1) L'Associazione Artistica AnniVerdi (anche ideatrice e promotrice di Biella Festival Autori e Cantautori che quest'anno giunge alla 20a edizione), con la partnership della prestigiosa testata “Cinecorriere” fondata nel lontano 1948 da Alberto Crucillà e con il portale “Colonne Sonore” promuove la terza edizione di Biella Festival Music Video.

2) l concorso è rivolto a registi e musicisti che abbiano realizzato nel corso del periodo compreso tra il 1° gennaio del 2017 ed il 31 maggio del 2018 un videoclip con brani musicali che abbiano accompagnato, o meno, l'uscita di un singolo o di un album.

3) L'ISCRIZIONE AL FESTIVAL E' GRATUITA

4) Per iscrivere un videoclip, occorre inviare il materiale via mail (dati relativi al brano contenuto, nomi e cognomi dei protagonisti e del regista, titoli e breve descrizione del progetto, oltre naturalmente al Video tramite l’ausilio di un link o su dvd) all'indirizzo giorgiopezzana@biellafestival.com. Le caratteristiche tecniche dovranno, in linea di massima, essere le seguenti: Cocec H264 con profilo HIGH (entropy mode: CABAC)??Risoluzione in 16:9: Full HD 1080p - HD 720p; Estensione: mp4??Frame rate: tra 24 e 60 fps

5) La corretta iscrizione verrà confermata con una e-mail con in allegato la scheda di partecipazione per la conferma dei dati prodotti da chi partecipa

6) I videoclip iscritti potranno essere inviati, unitamente alla scheda di partecipazione in formato dvd o tramite l'indicazione di un link ove ne sia possibile la visione. Le copie del dvd non verranno restituite.

7) Chi intendesse inviare copie fisiche del proprio lavoro lo potrà fare inviando il materiale al seguente indirizzo: Associazione Artistica AnniVerdi – 2° Biella Festival Music Video – Via del Carmine, 5 – 13878 CANDELO (Bi)

8) Le opere contenenti brani non in lingua italiana, dovranno essere corredate da apposita traduzione da allegare al materiale che verrà inviato via mail o tramite posta (scheda di partecipazione + dvd o link ove visionare il lavoro)

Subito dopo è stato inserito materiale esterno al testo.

-- ==== Sys2Proof/Tests/Slice0.lean ====
section
/-! SUPPORT. The model's own tests: for every statement states and operands that meet its hypotheses, one ill-formed term for every check of
WellFormed, and single commands on small states. -/

namespace Sys2Proof.Machine

set_option Elab.async false

/-! ## States -/

/-- A device that has started: supplied from VIN, Kindling done, core A running. -/
def ready : State := ({ State.reset with
  sup := { State.reset.sup with lost := false, vinPresent := true, vin := 12000 }
  coreA := { State.reset.coreA with started := true, held := false } }).fset F.KND_STAT_DONE

/-- Fields set one after another. -/
def State.with (s : State) (l : List (Fld × Nat)) : State := l.foldl (fun s p => s.fp p.1 p.2) s

/-- Core A in machine mode, and the same in user mode. -/
abbrev coreA : Initiator := .coreA true

/-- Hearth runs on timeline A. -/
def synced : State := ready.with [(F.HRT_STAT_STATE, hSynced), (F.HRT_STAT_SYNC_A, 1)]

/-- What a command leaves, once what follows at once has happened. -/
def after {α : Type} (i : Instr) (s : State) (f : State → α) : Option α := match exec i s with
  | .next t => some (f t)
  | _ => none

/-! ## Memory that nothing has written -/

/-- An address that no entry lists reads as unlisted. -/
theorem get_unlisted : (l : List (Nat × Byte)) → (a : Nat) → (∀ p ∈ l, p.1 ≠ a) → Sparse.get memDefault l a = memDefault a
  | [], _, _ => rfl
  | (b, v) :: t, a, h => by
    have : b ≠ a := h (b, v) List.mem_cons_self
    simp [Sparse.get, this, get_unlisted t a (fun p m => h p (List.mem_cons_of_mem _ m))]

/-- Link RAM and SRAM that nothing has written read as zero. -/
theorem rb_unlisted {s : State} {a : Nat} (h : ∀ p ∈ s.mem, p.1 ≠ a) (lo : 0x20000000 ≤ a) : s.rb a = 0 := by
  have f : isFlash a = false := by simp [isFlash]; omega
  have r : ¬ a < 0x40000 := by omega
  simp [State.rb, r, f, get_unlisted _ a h, memDefault]

theorem ld_unlisted {s : State} (a : Nat) : (n : Nat) → (∀ p ∈ s.mem, p.1 < a ∨ a + n ≤ p.1) → 0x20000000 ≤ a → s.ld a n = 0
  | 0, _, _ => rfl
  | n + 1, h, lo => by
    rw [State.ld, rb_unlisted (fun p m => by have := h p m; omega) lo, ld_unlisted (a + 1) n (fun p m => by have := h p m; omega) (by omega)]
    rfl

/-- Where nothing has written the schedule, a timeline has no cells. -/
theorem cellsOf_unlisted {s : State} (t : Tl) (w : s.hrt.rewrite = []) (h : ∀ p ∈ s.mem, ∀ i, i < 4096 → p.1 < cellAddr i ∨ cellAddr i + 8 ≤ p.1) : s.cellsOf t = [] := by
  refine List.filter_eq_nil_iff.2 (fun p m => ?_)
  obtain ⟨i, hi, rfl⟩ := List.mem_map.1 m
  have : s.cell i = 0 := by
    simp only [State.cell, w]
    exact ld_unlisted _ 8 (fun p m => h p m i (List.mem_range.1 hi)) (by simp only [cellAddr]; omega)
  have z : (cf 0 63 63 == 1) = false := by decide
  simp [this, cV, z]

theorem synced_mem : synced.mem = [] := by decide

theorem synced_cells (t : Tl) : synced.cellsOf t = [] := cellsOf_unlisted t (by decide) (by simp [synced_mem])

theorem synced_nbrs : synced.nbrs = [] := by
  refine List.filter_eq_nil_iff.2 (fun n _ => ?_)
  have : synced.lw (nbrAddr n) = 0 := by
    rw [State.lw, ld_unlisted _ 4 (by simp [synced_mem]) (by simp only [nbrAddr]; omega)]; rfl
  simp only [State.mb, State.mg, this]
  decide

/-! ## The statements' hypotheses can be met -/

theorem witness_EmptyQueueTicks : ready.pending = [] ∧ ready.sup.lost = false := by decide

theorem witness_RegisterWriteByAccessType :
    (R.PWR_BUDGET / 0x1000 ∈ [0x40000, 0x40003, 0x400C0, 0x400C1] ∧ R.PWR_BUDGET % 4 = 0 ∧ R.PWR_BUDGET % 0x1000 ≠ 0xFFC) ∧
    (ready.live coreA = true ∧ ready.regSyn (ready.owner coreA) (ready.secure coreA) R.PWR_BUDGET true = 0) ∧
    ¬ (wField (200 : Word) 10 0 < 200 ∨ 2000 < wField (200 : Word) 10 0) ∧ wField (199 : Word) 10 0 < 200 ∧ 2000 < wField (2001 : Word) 10 0 ∧
    (let s := ready.with [(F.UPD_STAT_STATE, uProbation)];
      s.live coreA = true ∧ s.regSyn (s.owner coreA) (s.secure coreA) R.PWR_RET true = 0 ∧ s.uState = uProbation) := by decide

theorem witness_RegisterNeedsWord :
    ready.live coreA = true ∧ regionOf R.PWR_CFG = .periph (R.PWR_CFG / 0x1000) ∧ Size.half ≠ .word ∧ Access.read ≠ .fetch ∧
    ready.fb ⟨R.INT_FAULT_A_SYN, 31, 31⟩ = false ∧ (ready.with [(⟨R.INT_FAULT_A_SYN, 31, 31⟩, 1)]).fb ⟨R.INT_FAULT_A_SYN, 31, 31⟩ = true := by decide

theorem witness_ForbiddenWriteHasNoEffect :
    let s := { ready with coreB := { ready.coreB with started := true, held := false } }
    s.live (.coreB true) = true ∧ R.HST_EVT_EN % 4 = 0 ∧ s.regSyn (s.owner (.coreB true)) (s.secure (.coreB true)) R.HST_EVT_EN true = synOwner ∧ synOwner ≠ 0 := by decide

theorem witness_MemoryAccessStoresAndLoads :
    ready.live coreA = true ∧ regionOf 0x2017FFFC = .sram 11 ∧ 0x2017FFFC % Size.word.octets = 0 ∧
    ready.memSynOf coreA 0x2017FFFC true = 0 ∧ ready.memSynOf coreA 0x2017FFFC false = 0 ∧
    ready.eccBad.contains (0x2017FFFC / 4 * 4) = false := by decide

theorem witness_MemoryFaults :
    ready.live coreA = true ∧ Access.read ≠ .fetch ∧ 0x20100002 % Size.word.octets ≠ 0 ∧ regionOf 0x20180000 = .unmapped ∧ 0x20180000 % Size.word.octets = 0 ∧
    regionOf 0x10000000 = .flash ∧ (Access.write 0).isWrite = true ∧
    (let s := { ready with eccBad := [0x20100000] };
      s.memSynOf coreA 0x20100000 false = 0 ∧ s.eccBad.contains (0x20100000 / 4 * 4) = true ∧ s.live coreA = true) := by decide

theorem witness_OwnershipRegister :
    R.HST_OWN ∈ ownRegs ∧ ready.live coreA = true ∧ ready.secure coreA = true ∧ isCore (ready.owner coreA) = true ∧
    ready.fg ⟨R.HST_OWN, 2, 0⟩ = ownNone ∧ wField (0x11 : Word) 2 0 = ready.owner coreA ∧
    (let s := ready.with [(⟨R.HST_OWN, 2, 0⟩, 1)];
      s.fg ⟨R.HST_OWN, 2, 0⟩ = s.owner coreA ∧ s.fb ⟨R.HST_OWN, 31, 31⟩ = false) := by decide

theorem witness_ReadsCaptureAndClear :
    ready.live coreA = true ∧ ready.regSyn (ready.owner coreA) (ready.secure coreA) R.RTC_EMB_LO false = 0 ∧
    ready.regSyn (ready.owner coreA) (ready.secure coreA) R.RTC_WC_LO false = 0 ∧ ready.regSyn (ready.owner coreA) (ready.secure coreA) R.INT_FAULT_A_SYN false = 0 ∧
    alGet ready.caps (ready.capKey coreA, R.RTC_EMB_LO) = none := by decide

theorem witness_CapturedWordIsReturned :
    let s := { ready with caps := [((ownA, R.RTC_EMB_HI), 7)], coreB := { ready.coreB with started := true, held := false } }
    alGet s.caps (s.capKey coreA, R.RTC_EMB_HI) = some 7 ∧ s.live coreA = true ∧ s.regSyn (s.owner coreA) (s.secure coreA) R.RTC_EMB_HI false = 0 ∧
    s.live (.coreB true) = true ∧ s.regSyn (s.owner (.coreB true)) (s.secure (.coreB true)) R.RTC_EMB_LO false = 0 ∧
    s.capKey (.coreB true) ≠ s.capKey coreA ∧ alGet s.caps (s.capKey (.coreB true), R.RTC_EMB_LO) = none := by decide

theorem witness_InterruptController :
    ready.live coreA = true ∧ ready.regSyn (ready.owner coreA) (ready.secure coreA) (claimReg .a) false = 0 ∧ alGet ready.caps (ready.capKey coreA, claimReg .a) = none ∧
    ready.regSyn (ready.owner coreA) (ready.secure coreA) (doneReg .a) true = 0 ∧ ready.regSyn (ready.owner coreA) (ready.secure coreA) R.INT_DOORBELL true = 0 ∧
    ready.regSyn (ready.owner coreA) (ready.secure coreA) (R.INT_CFGn 95) true = 0 ∧ ready.claimLine .a = none ∧
    (let s := (ready.with [(F.INT_CFGn_TGT_A 95, 1), (F.INT_CFGn_PRIO 95, 1)]).rset R.INT_DOORBELL 0;
      s.claimLine .a = some 95) := by decide

/-- DMA channel 15 of core A, its descriptor at the start of bank 8. -/
def dmaReady : State := ((ready.with [(F.DMA_CHn_CFG_OWNER 15, 1), (F.DMA_CHn_CFG_SEC 15, 1), (F.DMA_CHn_CFG_EN 15, 1)]).wr (R.DMA_CHn_DESC 15) 0x20100000).sw 0x20100008 0x20000002

theorem witness_DmaChannel :
    (ready.live coreA = true ∧ ready.regSyn (ready.owner coreA) (ready.secure coreA) (R.DMA_CHn_CFG 15) true = 0 ∧ ready.fg (F.DMA_CHn_CFG_OWNER 15) = ownNone ∧
      wField (0x81100000 : Word) 26 24 = ready.owner coreA) ∧
    (dmaReady.regSyn (dmaReady.owner coreA) (dmaReady.secure coreA) (R.DMA_CHn_CTL 15) true = 0 ∧ dmaReady.live coreA = true ∧ dmaReady.dmaActive 15 = false ∧
      dmaReady.fb (F.DMA_CHn_CFG_EN 15) = true ∧ regionOf ((dmaReady.rd (R.DMA_CHn_DESC 15)).toNat / 16 * 16) = .sram 8 ∧
      dmaReady.memSynOf (.dma 15) 0x20100000 false = 0 ∧
      dmaReady.eccBad = [] ∧ wField (dmaReady.lw 0x20100008) 29 28 ≠ 3 ∧ wField (dmaReady.lw 0x20100008) 15 0 ≠ 0) ∧
    (let s := { dmaReady.with [(F.DMA_CHn_STAT_STATE 15, 1), (F.DMA_CHn_STAT_REM 15, 2)] with dma := dmaReady.dma.set 15 ⟨0x20100010, 0x20100020, 0x20000002, 0, false, false⟩ };
      s.dmaActive 15 = true ∧ (s.dch 15).waiting = false ∧ 15 < s.dma.length ∧ s.live (.dma 15) = true ∧ 2 ≤ s.fg (F.DMA_CHn_STAT_REM 15) ∧
      regionOf (s.dch 15).src = .sram 8 ∧ regionOf (s.dch 15).dst = .sram 8 ∧
      s.memSynOf (.dma 15) (s.dch 15).src false = 0 ∧ s.memSynOf (.dma 15) (s.dch 15).dst true = 0) := by decide

theorem witness_AlarmCompare :
    ready.live coreA = true ∧ ready.regSyn (ready.owner coreA) (ready.secure coreA) R.RTC_ALARM_LO true = 0 ∧
    ready.regSyn (ready.owner coreA) (ready.secure coreA) R.RTC_ALARM_HI true = 0 ∧
    (let s := (ready.with [(F.RTC_ALARM_HI_EN, 1)]).wr R.RTC_ALARM_LO 5;
      s.fb F.RTC_ALARM_HI_EN = true ∧ s.rtc.ember < s.alarmCmp) := by decide

theorem witness_StagedWritesClaimTheSet :
    ready.live coreA = true ∧ ready.regSyn (ready.owner coreA) (ready.secure coreA) (stagedReg .wall 0) true = 0 ∧ ready.stgOk .wall (ready.owner coreA) = true ∧
    stagedReg .wall 4 = SetId.wall.commit ∧ stagedReg .wall 0 ≠ SetId.wall.commit ∧
    (let s := ready.with [(SetId.wall.state, 1)];
      s.stgOk .wall (s.owner coreA) = false ∧ s.live coreA = true ∧ s.regSyn (s.owner coreA) (s.secure coreA) (stagedReg .wall 0) true = 0) := by decide

theorem witness_GoChecksInOrder :
    ready.live coreA = true ∧ ready.regSyn (ready.owner coreA) (ready.secure coreA) SetId.wall.commit true = 0 ∧ ready.stgOk .wall (ready.owner coreA) = true ∧
    ready.runs (Tl.ofBit (wField (0x10000 : Word) 8 8)) = false ∧ synced.runs .a = true ∧ synced.tlThere .a = true ∧
    ((synced.rd SetId.wall.casn).toNat + 0x100000000 * wField (0x20000 : Word) 7 0 ≤ synced.asn .a) ∧
    (synced.live coreA = true ∧ synced.stgOk .wall (synced.owner coreA) = true ∧ synced.regSyn (synced.owner coreA) (synced.secure coreA) SetId.wall.commit true = 0) ∧
    ready.wallValueOk = true ∧ (ready.wr R.RTC_TRIM_STG 500001).wallValueOk = false ∧ (ready.wr R.RTC_TRIM_STG 500000).wallValueOk = true ∧
    (metGainOk (ready.rd R.MET_CAL_STG_V) && wField (ready.rd R.MET_CAL_STG_V) 31 24 == 0 && metGainOk (ready.rd R.MET_CAL_STG_I1) &&
      metGainOk (ready.rd R.MET_CAL_STG_I2)) = true ∧ metGainOk ((ready.wr R.MET_CAL_STG_I1 0).rd R.MET_CAL_STG_I1) = false := by decide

9) La scadenza per l'invio del materiale in questione è quella del 31 maggio 2018 (per le copie fisiche farà fede il timbro postale recante la data d’inoltro)

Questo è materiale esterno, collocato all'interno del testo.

-- ==== Sys2Proof/Decode.lean ====
section
/-!
DEFINITION. From a request to a command, and back (spec/30_encoding.md R51 to R57). The decoder is total: it answers the
command, or why the command word is illegal. The encoder, the opcode table as rows of mask and pattern (R54), and the
numbering of the table's bits stand after it.
-/
namespace Sys2Proof

/-- `OP = CMD[3:0]` (R52). -/
def opField (cmd : CmdWord) : BitVec 4 := cmd.extractLsb' 0 4

/-- `RSV = CMD[7:4]` (R52). -/
def rsvField (cmd : CmdWord) : BitVec 4 := cmd.extractLsb' 4 4

/-- `SIZE = CMD[15:8]` (R52). -/
def sizeField (cmd : CmdWord) : SizeField := cmd.extractLsb' 8 8

/-- Why a command word is illegal (R56), in the order of the decode procedure (R55). The block's status is the same for
all three (60_exceptions R111): the reason is the decoder's, not the block's (log entry 17). -/
inductive IllegalReason where
  /-- `OP` is 0x0 or 0xB to 0xF. -/
  | reservedOpcode
  /-- `RSV` is not 0. -/
  | reservedBits
  /-- `SIZE` is not 0 and `OP` is neither UNSIGNED nor SIGNED. -/
  | misplacedSize
deriving DecidableEq, Repr

/-- The answer of the decode procedure (R55): a command, or Illegal. -/
inductive Decoded where
  | legal (i : Instr)
  | illegal (why : IllegalReason)
deriving DecidableEq, Repr

/-- The opcode map (R54): the command an opcode names, with the operands it reads taken whole (R53). Reserved opcodes
name none. -/
def commandOf (op : BitVec 4) (size : SizeField) (opa opb : Word64) : Option Instr :=
  match op.toNat with
  | 0x1 => some (.seed opa)
  | 0x2 => some .next
  | 0x3 => some (.rangeu opa opb)
  | 0x4 => some (.ranges opa opb)
  | 0x5 => some .float64
  | 0x6 => some .float32
  | 0x7 => some .bool
  | 0x8 => some (.unsigned size)
  | 0x9 => some (.signed size)
  | 0xA => some (.pick opa)
  | _ => none

/-- The decode procedure, total on every command word (R55). -/
def decode (r : Request) : Decoded :=
  match commandOf (opField r.cmd) (sizeField r.cmd) r.opa r.opb with
  | none => .illegal .reservedOpcode
  | some i =>
    if rsvField r.cmd ≠ 0 then .illegal .reservedBits
    else if sizeField r.cmd ≠ 0 ∧ opField r.cmd ≠ 0x8 ∧ opField r.cmd ≠ 0x9 then .illegal .misplacedSize
    else .legal i

/-- The request of a command (R54, R58): an operand word the command ignores is 0. -/
def encode : Instr → Request
  | .seed v => { cmd := 0x0001, opa := v, opb := 0 }
  | .next => { cmd := 0x0002, opa := 0, opb := 0 }
  | .rangeu lo hi => { cmd := 0x0003, opa := lo, opb := hi }
  | .ranges lo hi => { cmd := 0x0004, opa := lo, opb := hi }
  | .float64 => { cmd := 0x0005, opa := 0, opb := 0 }
  | .float32 => { cmd := 0x0006, opa := 0, opb := 0 }
  | .bool => { cmd := 0x0007, opa := 0, opb := 0 }
  | .unsigned n => { cmd := n ++ 0x08#8, opa := 0, opb := 0 }
  | .signed n => { cmd := n ++ 0x09#8, opa := 0, opb := 0 }
  | .pick n => { cmd := 0x000A, opa := n, opb := 0 }

/-- One row of the opcode table (R54, opcode_table.json): a command word belongs to the row when its masked bits are the
pattern. -/
structure OpcodeRow where
  mask : CmdWord
  pattern : CmdWord
deriving DecidableEq, Repr

/-- The row of each command (R54). -/
def rowOf : Instr → OpcodeRow
  | .seed _ => { mask := 0xFFFF, pattern := 0x0001 }
  | .next => { mask := 0xFFFF, pattern := 0x0002 }
  | .rangeu _ _ => { mask := 0xFFFF, pattern := 0x0003 }
  | .ranges _ _ => { mask := 0xFFFF, pattern := 0x0004 }
  | .float64 => { mask := 0xFFFF, pattern := 0x0005 }
  | .float32 => { mask := 0xFFFF, pattern := 0x0006 }
  | .bool => { mask := 0xFFFF, pattern := 0x0007 }
  | .unsigned _ => { mask := 0x00FF, pattern := 0x0008 }
  | .signed _ => { mask := 0x00FF, pattern := 0x0009 }
  | .pick _ => { mask := 0xFFFF, pattern := 0x000A }

/-- The opcode table as the spec lists it (R54): ten rows in opcode order. -/
def opcodeTable : List OpcodeRow :=
  [rowOf (.seed 0), rowOf .next, rowOf (.rangeu 0 0), rowOf (.ranges 0 0), rowOf .float64, rowOf .float32,
    rowOf .bool, rowOf (.unsigned 0), rowOf (.signed 0), rowOf (.pick 0)]

/-- Does the word belong to the row? -/
def OpcodeRow.holds (row : OpcodeRow) (cmd : CmdWord) : Bool := cmd &&& row.mask == row.pattern

/-- The request whose bits are `w`, numbered as opcode_table.json numbers them: `CMD` is bits 15 to 0, and the operand
words follow, `OPA` bits 79 to 16 and `OPB` bits 143 to 80 (log entry 8). Bits at and above `nbits` are 0. -/
def requestOfTableBits (nbits w : Nat) : Request :=
  let v := w % 2 ^ nbits
  { cmd := BitVec.ofNat 16 v, opa := BitVec.ofNat 64 (v / 2 ^ 16), opb := BitVec.ofNat 64 (v / 2 ^ 80) }

/-- The command the decoder reads from a table row's bits; none where the word is illegal. -/
def decodeTableWord (nbits w : Nat) : Option Instr :=
  match decode (requestOfTableBits nbits w) with
  | .legal i => some i
  | .illegal _ => none

end Sys2Proof
end

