-- ==== Sys2Proof/Machine/Flags.lean ====
section
/-!
DEFINITION. The block has no flags and no condition codes (spec/10_state.md R28). What reports the outcome of a command is
the STATUS field: its codes (spec/60_exceptions.md R107), and the conditions that choose a status other than OK.
-/
namespace Sys2Proof.Machine

/-- The value of the 3-bit STATUS field (R107). -/
def Status.code : Status → BitVec 3
  | .ok => 0
  | .absent => 1
  | .invalidRange => 2
  | .invalidBitWidth => 3
  | .notSeeded => 4
  | .illegalCommand => 5

/-- The condition of INVALID_RANGE for RANGEU: `OPA > OPB` as unsigned values (R81, R113). -/
def rangeuInvalid (min max : Word64) : Bool := decide (max.toNat < min.toNat)

/-- The condition of INVALID_RANGE for RANGES: `s64(OPA) > s64(OPB)` (R82, R113). -/
def rangesInvalid (min max : Word64) : Bool := decide (s64 max < s64 min)

/-- The valid widths of UNSIGNED and SIGNED: exactly 8, 16, 32 and 64, over the whole SIZE field (R7, R57, R114). -/
def widthValid (size : SizeField) : Bool := size == 8 || size == 16 || size == 32 || size == 64

end Sys2Proof.Machine
end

10) L'apposita Commissione che verrà formata dall'Organizzazione individuerà, a proprio insindacabile giudizio,  tra il materiale pervenuto, le dieci opere destinate alla finale della rassegna.

11) I videoclip finalisti verranno proiettati, con relativi commenti degli autori, nella serata del 13 ottobre 2018, presso la prestigiosa sede del Biella Jazz Club al borgo storico del Piazzo di Biella. Al termine della serata si procederà alla premiazione dei tre migliori progetti.

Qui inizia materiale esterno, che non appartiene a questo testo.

-- ==== Sys2Proof/Certificates/Slice0/Obligations.lean ====
section
/-!
DEFINITION. What is claimed of the model, for the provers. Each statement says which rule of the spec it formalises. A next state
is written out whole, so each such statement is also its command's frame: every field not named in the record is as before.
How the two channels of 10_state R24 are held, as lists, is log entries 4 and 5.
-/
open Sys2Proof Sys2Proof.Machine

/-! ### Parameters, reset and lifecycle -/

/-- R5: the parameters are two 64-bit values with `LCG_A mod 4 = 1` and `LCG_C mod 2 = 1`, a pair that violates either is
refused, and no command and no step changes them. -/
def Obligations.ParametersAdmittedAndFixed : Prop :=
  (∀ p : Params, p.multiplier.toNat % 4 = 1 ∧ p.increment.toNat % 2 = 1) ∧
  (∀ a c : Word64, (Params.ofPair a c).isSome = true ↔ a.toNat % 4 = 1 ∧ c.toNat % 2 = 1) ∧
  (∀ (a c : Word64) (p : Params), Params.ofPair a c = some p → p.multiplier = a ∧ p.increment = c) ∧
  (∀ (i : Instr) (s t : State), exec i s = .next t → t.params = s.params) ∧
  (∀ s t : State, step s = .next t → t.params = s.params)

/-- R32: after reset `SEEDED` is 0, `STATE` is unwritten and both channels are idle, and the parameters are those of the
instance; no command can observe `STATE`, since
each that would read it answers NOT_SEEDED. -/
def Obligations.ResetHoldsNoGenerator : Prop :=
  State.reset.seeded = false ∧ State.reset.state = none ∧ State.reset.requests = [] ∧ State.reset.responses = [] ∧
  State.reset.params = Config.params ∧
  ∀ i : Instr, (∀ v, i ≠ .seed v) →
    exec i State.reset = .next { State.reset with responses := [⟨.notSeeded, 0⟩] }

/-- R130: the reset event clears `SEEDED`, leaves `STATE` unwritten and the channels idle, and keeps the parameters. An
abandoned command has no response and no further effect, however long the block runs on. That the reset event is an
operation beside the step, and that the block idles by keeping its state, are the model's choices (log entries 9 and 6). -/
def Obligations.ResetAbandonsTheCommandInProgress : Prop :=
  ∀ s : State,
    (resetEvent s).seeded = false ∧ (resetEvent s).state = none ∧
    (resetEvent s).requests = [] ∧ (resetEvent s).responses = [] ∧ (resetEvent s).params = s.params ∧
    ∀ k : Nat, core.run k (resetEvent s) = .next (resetEvent s)

/-- R131 (with R110): until the first SEED every other command is answered {NOT_SEEDED, 0}, an illegal word is answered
{ILLEGAL_COMMAND, 0}, and neither changes anything else. -/
def Obligations.UnseededBlockAnswersNotSeeded : Prop :=
  ∀ (s : State) (r : Request) (rest : List Request),
    s.seeded = false → s.requests = r :: rest →
    (∀ i, decode r = .legal i → (∀ v, i ≠ .seed v) →
      step s = .next { s with requests := rest, responses := s.responses ++ [⟨.notSeeded, 0⟩] }) ∧
    (∀ why, decode r = .illegal why →
      step s = .next { s with requests := rest, responses := s.responses ++ [⟨.illegalCommand, 0⟩] })

/-- R22: SEED sets `SEEDED`, no command clears it, only a SEED sets it and only reset clears it; while it is 0 every other command
is refused with NOT_SEEDED. That reset is an operation beside the step is the model's choice (log entry 9). -/
def Obligations.OnlySeedCreatesTheGenerator : Prop :=
  (∀ (v : Word64) (s : State), ∃ t, exec (.seed v) s = .next t ∧ t.seeded = true) ∧
  (∀ s t : State, step s = .next t → s.seeded = true → t.seeded = true) ∧
  (∀ s t : State, step s = .next t → s.seeded = false → t.seeded = true →
    ∃ r rest, s.requests = r :: rest ∧ r.cmd = 0x0001) ∧
  (∀ s : State, (resetEvent s).seeded = false) ∧
  (∀ (i : Instr) (s : State), s.seeded = false → (∀ v, i ≠ .seed v) →
    exec i s = .next { s with responses := s.responses ++ [⟨.notSeeded, 0⟩] })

12) I CONVENUTI (ARTISTI, REGISTI, O LORO RAPPRESENTANTI) SINO AD UN MASSIMO DI 30 PERSONE POTRANNO PERNOTTARE A SPESE DELL’ORGANIZZAZIONE, NELLA NOTTE TRA IL 13 ED IL 14 OTTOBRE, NEL VICINO OSTELLO DELLA GIOVENTU’. POTRANNO INOLTRE CONSUMARE I PASTI A PREZZO CONVENZIONATO IN UN VICINO RISTORANTE. LE SPESE DI VIAGGIO SARANNO A LORO CARICO

13) Il video che verrà premiato al Biella Festival Music Video godrà di una campagna di promozione in collaborazione con “Cinecorriere”. Sono in atto, infine, trattative di collaborazione con un festival dell’audiovisivo di respiro europeo ed internazionale.

14) Tutte le opere che perverranno al concorso andranno a costituire patrimonio artistico nell'archivio dell'Associazione Artistica AnniVerdi. L'Organizzazione si impegna a non farne alcun uso commerciale. Eventuali richieste di divulgazione delle opere potranno essere accolte dall'Associazione mettendo a dispozione dell'utenza i videoclip a noleggio gratuito.

15) In esecuzione dell'art.11 della legge 675/96 recante disposizioni a tutela delle persone e degli altri soggetti rispetto al trattamento dei dati personali, il partecipante fornisce il proprio consenso al trattamento dei propri dati personali direttamente o anche attraverso terzi, oltre che per l'integrale esecuzione dei regolamento presente, anche al fine di elaborare studi, ricerche, statistiche ed indagini di mercato

16) Nell'arco della valenza del bando, AnniVerdi, in qualità di organizzatrice di Biella Festival, potrà apportarvi modifiche ed integrazioni, a suo insindacabile giudizio, per finalità organizzative e funzionali.

17) Per ogni eventuale vertenza riferita al bando in questione il Foro competente é quello di Biella



 

Che cos'è l'ununoctio? Chi è Teresa Neele? Chi è Bela Lugosi? Chi è Giulia? Chi è Roger Waters? Ma, soprattutto, che cos'è il trinitrotoluene? Quando avrete saputo dare una risposta a tutti questi interrogativi, potrete accingervi all'ascolto di “Crepuscolare”, l'album degli Evel che potrà risultarvi utile anche per la risoluzione delle parole incrociate. Suvvia ragazzi, anche gli sfoggi di cultura hanno un limite e quando lo si varca, si trasformano in parate di spocchia poco gradevoli e che non servono per fare buona musica.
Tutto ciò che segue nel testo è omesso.